E[X] = 0·0.3+1·0.2+2·0.5 = 1.2. Similarly, we have E[Y] = 1·0.5+2·0.5 = 1.5
(d) (4 points) Compute E[XY].
E[XY] = (0 × 1) × 0.2 + (0 × 2) × 0.1 + (1 × 1) × 0.0 + (1 × 2) × 0.2 + (2 × 1) × 0.3 + (2 × 2) × 0.2 = 1.8
(e) (2 points) Are X and Y independent? Explain your answer.
No, they are not independent, as can be seen from the fact that P(X = 1,Y = 1) 􏰍
P(X =1)P(Y =1).Leftsideis0butrhsis0.2×0.5=0.1
2. (5 points) You have a large bucket which contains 999 fair coins and one biased coin. The biased coin is a two-headed coin (i.e. it always lands heads). Suppose you pick one coin out of the bucket, flip it 10 times, and get all heads.
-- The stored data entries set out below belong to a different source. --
/-- A ring of 16 records with three written, none read. -/
def ringed : State :=
  { run with
    inj := { run.inj with w := 3, attn := true }
    snoop := { run.snoop with cfg := { run.snoop.cfg with ringBase := 0x30000000, ringSize := 1 } } }

theorem test_witness_RingReadResult :
    ringed.inReset = false ∧ (3 : BitVec 2) ≠ 0 ∧ recordInFlight ringed.inj = false ∧
      ((3 : Half) - 2).toNat ≤ ringCount 1 ∧ ¬(((3 : Half) - 4).toNat ≤ ringCount 1) ∧
      (after (.ringRead 3 3) ringed).inj.attn = false ∧ (after (.ringRead 2 3) ringed).inj.r = 2 ∧
      (after (.ringRead 4 3) ringed).inj.r = 0 := by decide +kernel

/-! ### The injector -/

/-- The same with one report pending. -/
def reporting : State := { ringed with faults := { ringed.faults with queue := [report .lineOrder 2] } }

/-- The same with a lost report. -/
def losing : State := { ringed with faults := { ringed.faults with lost := 1 } }

/-- The global section flagged and nothing to report. -/
def flagged : State := { ringed with inj := { ringed.inj with flagGlobal := true } }

theorem test_witness_InjectorIssues :
    ringed.inReset = false ∧ ringed.inj.serving = true ∧ ringed.inj.inflight = none ∧
      (ringed.inj.w - ringed.inj.r).toNat < ringCount ringed.snoop.cfg.ringSize ∧ 0 < losing.faults.lost ∧
      reporting.faults.lost = 0 ∧ reporting.faults.queue = [report .lineOrder 2] ∧
      firstFlagged flagged.inj = some .global ∧ firstFlagged ringed.inj = none ∧
      ((after .ringRecordIssue losing).inj.inflight.map InjBurst.kind) = some (.ringRecord true 1 3 false) ∧
      ((after .ringRecordIssue reporting).inj.inflight.map InjBurst.addr) = some 0x30000060 ∧
      ((after .sectionIssue flagged).inj.inflight.map InjBurst.kind) = some (.page .global) := by decide +kernel

/-- No grant comes first in the states of the issues, of the bursts and of the beats below. -/
theorem test_noGrantFirst :
    noGrantFirst losing ∧ noGrantFirst reporting ∧ noGrantFirst flagged ∧ noGrantFirst run ∧ noGrantFirst framed ∧
      noGrantFirst closing ∧ noGrantFirst (after (.writeBurstTaken line0) run) ∧
      noGrantFirst (after (.writeBurstTaken (incr 5 0x10000010 2)) run) ∧
      noGrantFirst (play [.writeBurstTaken (incr 5 0x40000000 2), .downstreamWriteGrant] run) ∧
      ¬noGrantAtOnce (after (.writeBurstTaken (incr 5 0x40000000 2)) run) := by
  simp only [noGrantFirst, Sys2Proof.Laws.noGrantAtOnce_iff, ← Sys2Proof.Laws.passWaits_iff]
  decide +kernel

theorem test_witness_InjectedResponses :
    let rec1 := play [.ringRecordIssue, .downstreamWriteGrant] reporting
    let lossy := play [.ringRecordIssue, .downstreamWriteGrant] losing
    let page := play [.sectionIssue, .downstreamWriteGrant] flagged
    (rec1.inj.inflight.map fun b => (b.kind, b.granted)) = some (.ringRecord false 0 2 false, true) ∧
      (lossy.inj.inflight.map fun b => (b.kind, b.granted)) = some (.ringRecord true 1 3 false, true) ∧
      (page.inj.inflight.map fun b => (b.kind, b.granted)) = some (.page .global, true) ∧ rec1.inReset = false ∧
      (after (.ringRecordResponse .okay) rec1).inj.w = 4 ∧ (after (.ringRecordResponse .slverr) rec1).faults.lost = 1 ∧
      (after (.sectionResponse .okay) page).inj.inflight = none ∧ page.path.tail = some .injector ∧
      (after (.sectionResponse .okay) page).path.tail = none ∧
      isActive .reportPath .global (after (.sectionResponse .decerr) page) = true := by decide +kernel

/-! ### The memory path -/

theorem test_witness_BurstGeometry :
    let b := incr 1 0x0FF0 4
    b.kind = .incr ∧ (⟨0, 0x2006, 4, .two, .fixed, 0⟩ : Burst).kind = .fixed ∧
      (⟨0, 0x1038, 3, .eight, .wrap, 0⟩ : Burst).kind = .wrap ∧ (⟨1, 1⟩ : Range).lo ≤ (⟨1, 1⟩ : Range).hi ∧
      0x1FF0 / 8 * 8 + 4 * 8 > (0x1FF0 / 4096 + 1) * 4096 ∧ ¬(0x1FE0 / 8 * 8 + 4 * 8 > (0x1FE0 / 4096 + 1) * 4096) ∧
      ((redirected b 0x1FF0).map fun d => (d.addr.toNat, d.lenM1.toNat)) = [(0x1FF0, 1), (0x2000, 1)] ∧
      ((redirected b 0x1FE0).map fun d => (d.addr.toNat, d.lenM1.toNat)) = [(0x1FE0, 3)] := by decide +kernel

/-- A redirected burst that is cut at 2^32 goes on at address 0 (log 37). -/
theorem test_split_at_top :
    (redirected (incr 5 0x10000000 3) 0xFFFFFFF8).map (fun d => (d.addr.toNat, d.lenM1.toNat)) =
      [(0xFFFFFFF8, 0), (0, 1)] := by decide +kernel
(a) (1 point) State Bayes’ rule.
P(A|B) = P(B|A)P(A) where A and B are events and P(B) 􏰍= 0 P(B)
(b) (1 point) State the Law of Total Probability.
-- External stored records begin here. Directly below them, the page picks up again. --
-- ==== Sys2Proof/Decode.lean ====
section
/-! DEFINITION. The decoder of instruction words and clause headers, total on every word, and the encoder written from
the same encoding tables (02 R19, R33-R44; the encoding line of each chapter). A word that no instruction has is
rejected by the name of the check it fails: ILLOP for a reserved opcode, ILLENC for a field. -/

namespace Sys2Proof

/-- Why a word is no instruction (02 R41). -/
inductive DecErr where
  | illop
  | illenc
  deriving DecidableEq, Repr

/-- What the decoder makes of a word. -/
inductive Decoded where
  | instr (i : Instr)
  | reject (e : DecErr)
  deriving DecidableEq, Repr

/-- Bit n of a word. -/
def bitAt (w : W64) (n : Nat) : Bool := w.getLsbD n
/-- The major opcode (02 R33). -/
def opOf (w : W64) : BitVec 8 := w.extractLsb' 56 8
/-- Guard and park (02 R33). -/
def ctlOf (w : W64) : Ctl := { gn := bitAt w 55, gi := w.extractLsb' 49 6, pk := bitAt w 48 }
/-- The instruction, when every bit of the mask, the bits that the instruction does not use, is zero (02 R39). -/
def ifZero (w mask : W64) (i : Instr) : Option Instr := if w &&& mask = 0 then some i else none

/-- The classes of clauses and instructions (02 R19, R42). -/
inductive Cls where
  | int | vec | mem | sync | copy | mtx | tap | task | pool | sys
  deriving DecidableEq, Repr

/-- The class code of a header (02 R19). -/
def Cls.ofCode (n : Nat) : Option Cls :=
  match n with
  | 0 => some .int | 1 => some .vec | 2 => some .mem | 3 => some .sync | 4 => some .copy
  | 5 => some .mtx | 6 => some .tap | 7 => some .task | 8 => some .pool | 9 => some .sys
  | _ => none

/-- The opcode map (02 R42): the class of an assigned opcode, none for 0x00 and every reserved one. -/
def clsOf (op : Nat) : Option Cls :=
  if op == 0x00 then none
  else if op ≤ 0x3C then some .int
  else if op < 0x40 then none
  else if op ≤ 0x64 then some .vec
  else if op < 0x70 then none
  else if op ≤ 0x79 then some .mem
  else if op < 0x90 then none
  else if op ≤ 0x9C then some .sync
  else if op < 0xA0 then none
  else if op ≤ 0xA6 then some .copy
  else if op == 0xA7 then none
  else if op ≤ 0xB7 then some .mtx
  else if op ≤ 0xBC then some .tap
  else if op < 0xC0 then none
  else if op ≤ 0xCA then some .task
  else if op < 0xD0 then none
  else if op ≤ 0xD8 then some .sys
  else if op < 0xE0 then none
  else if op ≤ 0xE4 then some .pool
  else none

/-- A clause header (02 R19). -/
structure Header where
  cls : Cls
  n : Nat
  rf : Bool
  waits : BitVec 7
  yl : Bool
  deriving DecidableEq, Repr

/-- A valid header: tag 0xA, class 0-9, reserved bits zero (02 R20). The wait bits keep their order
LD ST AT CP MX TP EN from the most significant. -/
def decodeHeader (w : W64) : Option Header :=
  if w.extractLsb' 60 4 == 0xA && w.extractLsb' 0 43 == 0 then
    match Cls.ofCode (w.extractLsb' 56 4).toNat with
    | some c => some { cls := c, n := (w.extractLsb' 52 4).toNat, rf := bitAt w 51,
                       waits := w.extractLsb' 44 7, yl := bitAt w 43 }
    | none => none
  else none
P(X = x) = 􏰐j P(X = xi,Y = yj)
(c) (3 points) What is the probability that the coin you choose is the two-headed coin?
Let the event that it is a double headed coin be B where B is the short-hand for biased. We want to compute P(B|10H). So, by Bayes rule and Law of Total Probability
P(B|10H) = P(10H|B)P(B) P(10H)
1·1 = 1000
P(10H|B)P(B) + P(10H|Bc)P(Bc)
Page 2 of 5 – INFORMATION THEORY – COMP2610/6261

3. (5 points)
and Frequentist approaches to parameter estimation.
1·1 = 1000
1· 1 +􏰉1􏰊10 999 1000 2 1000
(a) (1point)Inoneortwosentences,explainwhatisthedifferencebetweentheBayesian
Frequentist: parameters are fixed (but unknown); there is no distribution over them Bayesian: parameters are random, and have a corresponding distribution.
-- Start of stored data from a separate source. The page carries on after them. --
-- ==== Sys2Proof/Machine/Flow.lean ====
section
/-! DEFINITION. The flow of threads: code fetch (02 R22), bins and bundles (05 R80-R85), arrival at a header, splitting
and merging of paths, and the entry to and return from a trap handler at task level (11 R236-R238). -/

namespace Sys2Proof.Machine

/-! ### Places -/

/-- A place at a header. -/
def Place.at_ (h : W64) : Place := { hdr := h, clause := none, idx := 0 }
/-- The header after a clause (02 R25). -/
def Place.nextHdr (p : Place) : W64 :=
  match p.clause with | none => p.hdr | some c => p.hdr + BitVec.ofNat 64 (8 * (c.words.length + 1))
/-- Where a thread continues after the instruction that a place stands at (02 R25). -/
def Place.next (p : Place) : Place :=
  match p.clause with
  | none => p
  | some c => if p.idx + 1 < c.words.length then { p with idx := p.idx + 1 } else Place.at_ p.nextHdr

/-! ### Code fetch -/

/-- Read one code word of the clause at a header; the fault that the fetch of it raises (02 R22, 09 R203, 21 R369). -/
def fetchWord (s : State) (b : Block) (va : Nat) (hdr : Nat := va) : Except Flt W64 × State :=
  match translate s (.fetch b.core) b.ctx b.kernel 3 va (partyOf b 0 (BitVec.ofNat 64 hdr) 0 0 va) with
  | (.ok pa, s1) =>
    if poisoned s1 pa 8 then
      (.error (lineFlt s1 pa 8 (va / 64 * 64) 2), s1)
    else (.ok (BitVec.ofNat 64 (readLE s1 pa 8)), s1)
  | (.page, s1) => (.error { cause := 0x09, info := va % 2 ^ 57, kind := 3 }, s1)
  | (.perm, s1) => (.error { cause := 0x0A, info := va % 2 ^ 57, kind := 3 }, s1)
  | (.poison pa, s1) => (.error (lineFlt s1 pa 1 0 3), s1)

/-- Read the words of a clause in ascending order, up to the first fault. DESIGN CHOICE (log 19): where one word of a clause
is unmapped and another lacks execute permission, the faulting word that comes first decides between PAGE and PERM. -/
def fetchWords (s : State) (b : Block) (va n : Nat) (hdr : Nat := va - 8) : Except Flt (List W64) × State :=
  match n with
  | 0 => (.ok [], s)
  | n + 1 =>
    match fetchWord s b va hdr with
    | (.error f, s1) => (.error f, s1)
    | (.ok w, s1) =>
      match fetchWords s1 b (va + 8) n hdr with
      | (.error f, s2) => (.error f, s2)
      | (.ok ws, s2) => (.ok (w :: ws), s2)

/-- A branch target under R27: aligned, and a word that can be read there satisfies R20. A target that cannot be
fetched faults at its header (log 12). -/
def targetOk (s : State) (b : Block) (t : W64) : Bool × State :=
  if t.toNat % 8 ≠ 0 then (false, s)
  else
    match fetchWord s b t.toNat with
    | (.ok w, s1) => ((decodeHeader w).isSome, s1)
    | (.error _, s1) => (true, s1)

/-- The word at an address is a valid header with rf = 1. -/
def isReform (s : State) (b : Block) (h : W64) : Bool × State :=
  match fetchWord s b h.toNat with
  | (.ok w, s1) => ((match decodeHeader w with | some x => x.rf | none => false), s1)
  | (.error _, s1) => (false, s1)

/-! ### Bins (05 R80, R84) -/

/-- The member that a filed thread is. -/
def Filed.m (f : Filed) : Nat × Nat := (f.gang, f.lane)
/-- The block is resident on the core. -/
def onCore (s : State) (core blk : Nat) : Bool :=
  match getBlock s blk with | some k => k.core == core && k.resident | none => false
/-- Bins in use on a core: filed bins and set-aside paths of the blocks that it holds (05 R80, R83, R84). -/
def binsUsed (s : State) (core : Nat) : Nat :=
  (s.bins.filter (fun b => b.core == core && onCore s core b.blk)).length +
  (s.bundles.filter (fun b => b.aside && onCore s core b.blk)).length
/-- The bin of a key. -/
def binAt (s : State) (core blk role : Nat) (hdr : W64) : Option Bin :=
  s.bins.find? (fun b => b.core == core && b.blk == blk && b.role == role && b.hdr == hdr)

/-- File one thread in the bin of its key, or in a free bin; none where there is neither. -/
def fileIn (s : State) (core blk role : Nat) (hdr : W64) (m : Nat × Nat) : Option State :=
  let (no, s1) := fresh s
  let f : Filed := { gang := m.1, lane := m.2, no := no }
  match binAt s core blk role hdr with
  | some b =>
    some { s1 with bins := updWhere s1.bins (fun x => x.id == b.id) (fun x => { x with filed := x.filed ++ [f] }) }
  | none =>
    if binsUsed s core < 128 then
      let (i, s2) := fresh s1
      some { s2 with bins := s2.bins ++ [{ id := i, core := core, blk := blk, role := role, hdr := hdr, filed := [f] }] }
    else none

/-- File one thread at a header, or put it into the arrival queue: a free bin goes to the threads that wait for one
first (05 R80). -/
def fileThread (s : State) (core blk role : Nat) (hdr : W64) (m : Nat × Nat) : State :=
  let queue : State := { s with arrivals := s.arrivals ++
    [{ core := core, blk := blk, role := role, hdr := hdr, lane := m.2, gang := m.1 }] }
  if (binAt s core blk role hdr).isNone && s.arrivals.any (fun a => a.core == core && onCore s core a.blk) then queue
  else (fileIn s core blk role hdr m).getD queue

/-- File the threads of a core's arrival queue, in order of arrival, as far as there are bins (05 R80). -/
def fileArrivals (s : State) (core : Nat) : State :=
  (s.arrivals.filter (fun a => a.core == core && onCore s core a.blk)).foldl (fun s a =>
    (fileIn { s with arrivals := s.arrivals.erase a } core a.blk a.role a.hdr (a.gang, a.lane)).getD s) s

/-! ### Bundles and paths -/

/-- Set the pc of threads. -/
def setPcs (s : State) (blk : Nat) (ms : List (Nat × Nat)) (pc : W64) : State :=
  modThreads s (fun t => t.blk == blk && ms.contains (t.gang, t.lane)) (fun t => { t with pc := pc })

def dropBundle (s : State) (id : Nat) : State := { s with bundles := s.bundles.filter (fun b => b.id != id) }

/-- Take members out of a bundle; it ends with its last member (05 R83). -/
def leaveBundle (s : State) (id : Nat) (ms : List (Nat × Nat)) : State :=
  match getBundle s id with
  | none => s
  | some b =>
    let rest := b.mem.filter (fun m => !ms.contains m)
    if rest.isEmpty then dropBundle s id else modBundle s id (fun b => { b with mem := rest })

/-- Members in ascending lane position. -/
def insLane (m : Nat × Nat) : List (Nat × Nat) → List (Nat × Nat)
  | [] => [m]
  | x :: t => if m.2 < x.2 then m :: x :: t else x :: insLane m t
def sortLanes (ms : List (Nat × Nat)) : List (Nat × Nat) := ms.foldr insLane []

/-- A new bundle or path. -/
def newBundle (s : State) (fam : Option Nat) (blk role : Nat) (ms : List (Nat × Nat)) (p : Place) (drawn aside : Bool) :
    Nat × State :=
  let (i, s) := fresh s
  (i, { s with bundles := s.bundles ++ [{ id := i, fam := fam.getD i, blk := blk, role := role, mem := sortLanes ms,
                                          place := p, drawn := drawn, aside := aside, stalled := false,
                                          mid := false, since := i, yielded := false, redo := [] }] })

/-- A bin of the core may have become free: branches that wait for one look again, and the arrival queue is filed
(05 R80, R84). DESIGN CHOICE (log 23): the arrival queue takes the bin first, then a branch or a rejoin. -/
def binFreed (s : State) (core : Nat) : State := fileArrivals (unstall s) core
/-- The core of a block. -/
def coreOf (s : State) (blk : Nat) : Nat := match getBlock s blk with | some k => k.core | none => 0

/-- The members of a bundle as threads. -/
def membersOf (s : State) (b : Bundle) : List Thread := b.mem.filterMap (fun m => getThread s b.blk m.1 m.2)
/-- Every parked member has its results (02 R31). -/
def unparked (s : State) (b : Bundle) : Bool := (membersOf s b).all (fun t => !t.parked || !outstAny s t.blk t.gang t.lane)

/-- Merge a bundle at a header with the set-aside path of its family that stands there, parked or faulted in no member
(05 R84). -/
def mergePath (s : State) (id : Nat) : State :=
  match getBundle s id with
  | none => s
  | some b =>
    match s.bundles.find? (fun x => x.id != id && x.fam == b.fam && x.blk == b.blk && x.place == b.place &&
        x.place.clause.isNone && unparked s x && (membersOf s x).all (fun t => t.fault.isNone) &&
        x.mem.all (fun m => !(b.mem.any (fun n => n.2 == m.2)))) with
    | none => s
    | some x => binFreed (modBundle (dropBundle s x.id) id (fun b =>
        { b with mem := sortLanes (b.mem ++ x.mem), aside := b.aside && x.aside })) (coreOf s b.blk)

/-- The members of a bundle at a reform point are filed, and the bundle ends (05 R80, R82). -/
def fileMembers (s : State) (b : Bundle) (core : Nat) : State :=
  b.mem.foldl (fun s m => fileThread s core b.blk b.role b.place.hdr m) (dropBundle s b.id)
/-- A bundle that has arrived at a header, with no member parked: it is filed at a reform point where no bin has given it,
else it stands there, merged with a path of its own (05 R80, R82, R84). -/
def settleAt (s : State) (id : Nat) : State :=
  match getBundle s id with
  | none => s
  | some b =>
    match getBlock s b.blk with
    | none => s
    | some k =>
      let (rf, s) := isReform s k b.place.hdr
      if rf && !b.drawn then fileMembers s b k.core else mergePath s id
/-- The running path of a bundle that has others stops here: where it has to wait, this is the time from which it counts
as set aside (05 R84). -/
def markAge (s : State) (id : Nat) : State :=
  match getBundle s id with
  | none => s
  | some b =>
    if !b.aside && s.bundles.any (fun x => x.fam == b.fam && x.blk == b.blk && x.id != id) then
      let (n, s) := fresh s
      modBundle s id (fun b => { b with since := n })
    else s
/-- A bundle arrives at a header. Members that the last word of a clause has parked end their park first (02 R31). -/
def arriveAt (s : State) (id : Nat) (hdr : W64) : State :=
  match getBundle s id with
  | none => s
  | some b =>
    let s := setPcs s b.blk b.mem hdr
    let s := markAge (modBundle s id (fun b =>
      { b with place := Place.at_ hdr, drawn := false, mid := false, redo := [] })) id
    match getBundle s id with
    | some b => if unparked s b then settleAt s id else s
    | none => s
/-- The bundles of a block that stood parked at a header, once the results have returned. -/
def settleParks (s : State) (blk : Nat) : State :=
  (s.bundles.filter (fun b => b.blk == blk && b.place.clause.isNone && (membersOf s b).any Thread.parked)).foldl (fun s b =>
    match getBundle s b.id with
    | some b =>
      if unparked s b && (membersOf s b).all (fun t => t.fault.isNone) then
        settleAt (modThreads s (fun t => t.blk == blk && b.mem.contains (t.gang, t.lane)) (fun t => { t with parked := false })) b.id
      else s
    | none => s) s

/-- The members of a bundle go on from the wait that they stood at (02 R23). -/
def clearLeft (s : State) (id : Nat) : State :=
  match getBundle s id with
  | some b => modThreads s (fun t => t.left && t.blk == b.blk && b.mem.contains (t.gang, t.lane)) (fun t => { t with left := false })
  | none => s
/-- A bundle continues at a place: inside its clause, or by arriving at a header. -/
def moveTo (s : State) (id : Nat) (p : Place) : State :=
  let s := clearLeft s id
  match p.clause with
  | none => arriveAt s id p.hdr
  | some _ => modBundle s id (fun b => { b with place := p, mid := false, redo := [] })

/-- Split members off a bundle as a set-aside path of its family that continues at a place. -/
def splitOff (s : State) (b : Bundle) (ms : List (Nat × Nat)) (p : Place) : State :=
  if ms.isEmpty then s
  else
    let s := leaveBundle s b.id ms
    let (i, s) := newBundle s (some b.fam) b.blk b.role ms p false true
    match p.clause with | none => arriveAt s i p.hdr | some _ => s

/-- Group members by the place each continues at, in order of first appearance. -/
def groupPlaces (ts : List ((Nat × Nat) × Place)) : List (Place × List (Nat × Nat)) :=
  ts.foldl (fun acc t =>
    if acc.any (fun g => g.1 == t.2) then acc.map (fun g => if g.1 = t.2 then (g.1, g.2 ++ [t.1]) else g)
    else acc ++ [(t.2, [t.1])]) []

/-- The path that runs first: the one with the most threads, a tie to the lower header (05 R84). DESIGN CHOICE (log 23):
of equal paths inside one clause, which have one header, the one listed first runs. -/
def firstPath (gs : List (Place × List (Nat × Nat))) : Option (Place × List (Nat × Nat)) :=
  gs.foldl (fun m g => match m with
    | none => some g
    | some x =>
      if x.2.length < g.2.length ∨ (x.2.length = g.2.length ∧ g.1.hdr.toNat < x.1.hdr.toNat) then some g
      else some x) none

/-- Members of a bundle go to their places: one path for each, the others set aside (05 R84). None when a path finds
no free bin. DESIGN CHOICE (log 23): a path that is not the first counts for a bin of its own though it comes to a reform
point, where it is filed at once. -/
def diverge (s : State) (b : Bundle) (core : Nat) (ts : List ((Nat × Nat) × Place)) : Option State :=
  let gs := groupPlaces ts
  match firstPath gs with
  | none => some s
  | some f =>
    let others := gs.filter (fun g => g.1 != f.1)
    if 128 < binsUsed s core + others.length then none
    else some (moveTo (others.foldl (fun s g => splitOff s b g.2 g.1) s) b.id f.1)

/-- The paths that are set aside while bins are free, of a branch that has too few: in order of first appearance
(05 R84; log 18). -/
def freePaths (s : State) (core : Nat) (ts : List ((Nat × Nat) × Place)) : List (Place × List (Nat × Nat)) :=
  let gs := groupPlaces ts
  match firstPath gs with
  | none => []
  | some f => (gs.filter (fun g => g.1 != f.1)).take (128 - binsUsed s core)

/-! ### Taking a trap at task level, and returning from it (11 R236-R238) -/

/-- The TDELEG bit of a cause (11 R245). -/
def delegBit (cause : Nat) : Nat := if cause = 0x13 then 0 else if cause = 0x12 then 1 else 2

/-- The handler header that a SWTRAP, BRK or WATCH of a thread goes to, when task level takes it (11 R236); `own` is the
rule table's handler of a WATCH. -/
def trapVec (s : State) (x : Lane) (cause : Nat) (own : W64) : Option W64 :=
  match getCtx s x.b.ctx with
  | none => none
  | some c =>
    let vec := if own = 0 then c.tvec else own
    if c.tdeleg.getLsbD (delegBit cause) && vec != 0 && !x.t.handling then some vec else none

/-- Taking a trap at task level (11 R237): the resume point and the trap registers are filled and the thread goes to the
handler header, alone or with the other lane of its pair, as a path of its own. A header that fails R27 raises ILLCLS at
TVEC, delivered at kernel level. DESIGN CHOICE (log 23): the path is set aside though no bin of the core is free, where a
branch waits for one (05 R84), so that more than 128 may then be used. -/
def takeTrap (s : State) (x : Lane) (bun : Option Bundle) (cause : Nat) (pc info : W64) (wrec : BitVec 256)
    (resume : Place) (vec : W64) (ms : List (Nat × Nat) := [(x.t.gang, x.t.lane)]) : State :=
  let (ok, s) := targetOk s x.b vec
  let s := modThreads s (fun t => t.blk == x.t.blk && ms.contains (t.gang, t.lane)) (fun t =>
    { t with handling := true, resume := resume, trcause := BitVec.ofNat 32 cause, trpc := pc, trinfo := info,
             wrec := wrec, pc := vec, left := false })
  let s := match bun with
    | some b => leaveBundle s b.id ms
    | none => s
  let (i, s) := newBundle s (bun.map Bundle.fam) x.t.blk x.g.role ms (Place.at_ vec) false bun.isSome
  if ok then arriveAt s i vec
  else raise s x.t.blk 0 vec (ms.map fun m => ⟨m.1, m.2, { cause := 0x03 }⟩)

/-- A taken RET ends the handler when its target equals TRPC (11 R238). -/
def isTrapReturn (x : Lane) (target : W64) : Bool := x.t.handling && target == x.t.trpc

/-- The thread's trap registers read 0 again (11 R238). -/
def endTrap (s : State) (x : Lane) : State :=
  modThread s x.t.blk x.t.gang x.t.lane (fun t =>
    { t with handling := false, trcause := 0, trpc := 0, trinfo := 0, wrec := 0 })

end Sys2Proof.Machine
end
(b) (1point)Inoneortwosentences,explainwhatthemaximumlikelihoodestimatefor a parameter is.
The maximum likelihood estimator (MLE),
θˆ(x) = arg max L(θ|x)
(c) (1 point) In one or two sentences, explain what is a prior distribution in the context of Bayesian inference.
An uncertain quantity that is the probability distribution that would express one’s beliefs about this quantity before some evidence is taken into consideration.
(d) (1 point) In one or two sentences, explain what the Maximum a posteriori (MAP) estimate for a parameter is.
We maximize the posterior or log posterior
(e) (1 point) In one or two sentences, explain the connections between MLE and the MAP estimates. (Hint: what priors should you use?)
Uniform distribution
4. (3 points) A biased coin is flipped until the first head occurs. Denote by Z the number of flips required with p being the probabilty of obtaining a head. Compute P(Z = k) stating clearly the possible values of k.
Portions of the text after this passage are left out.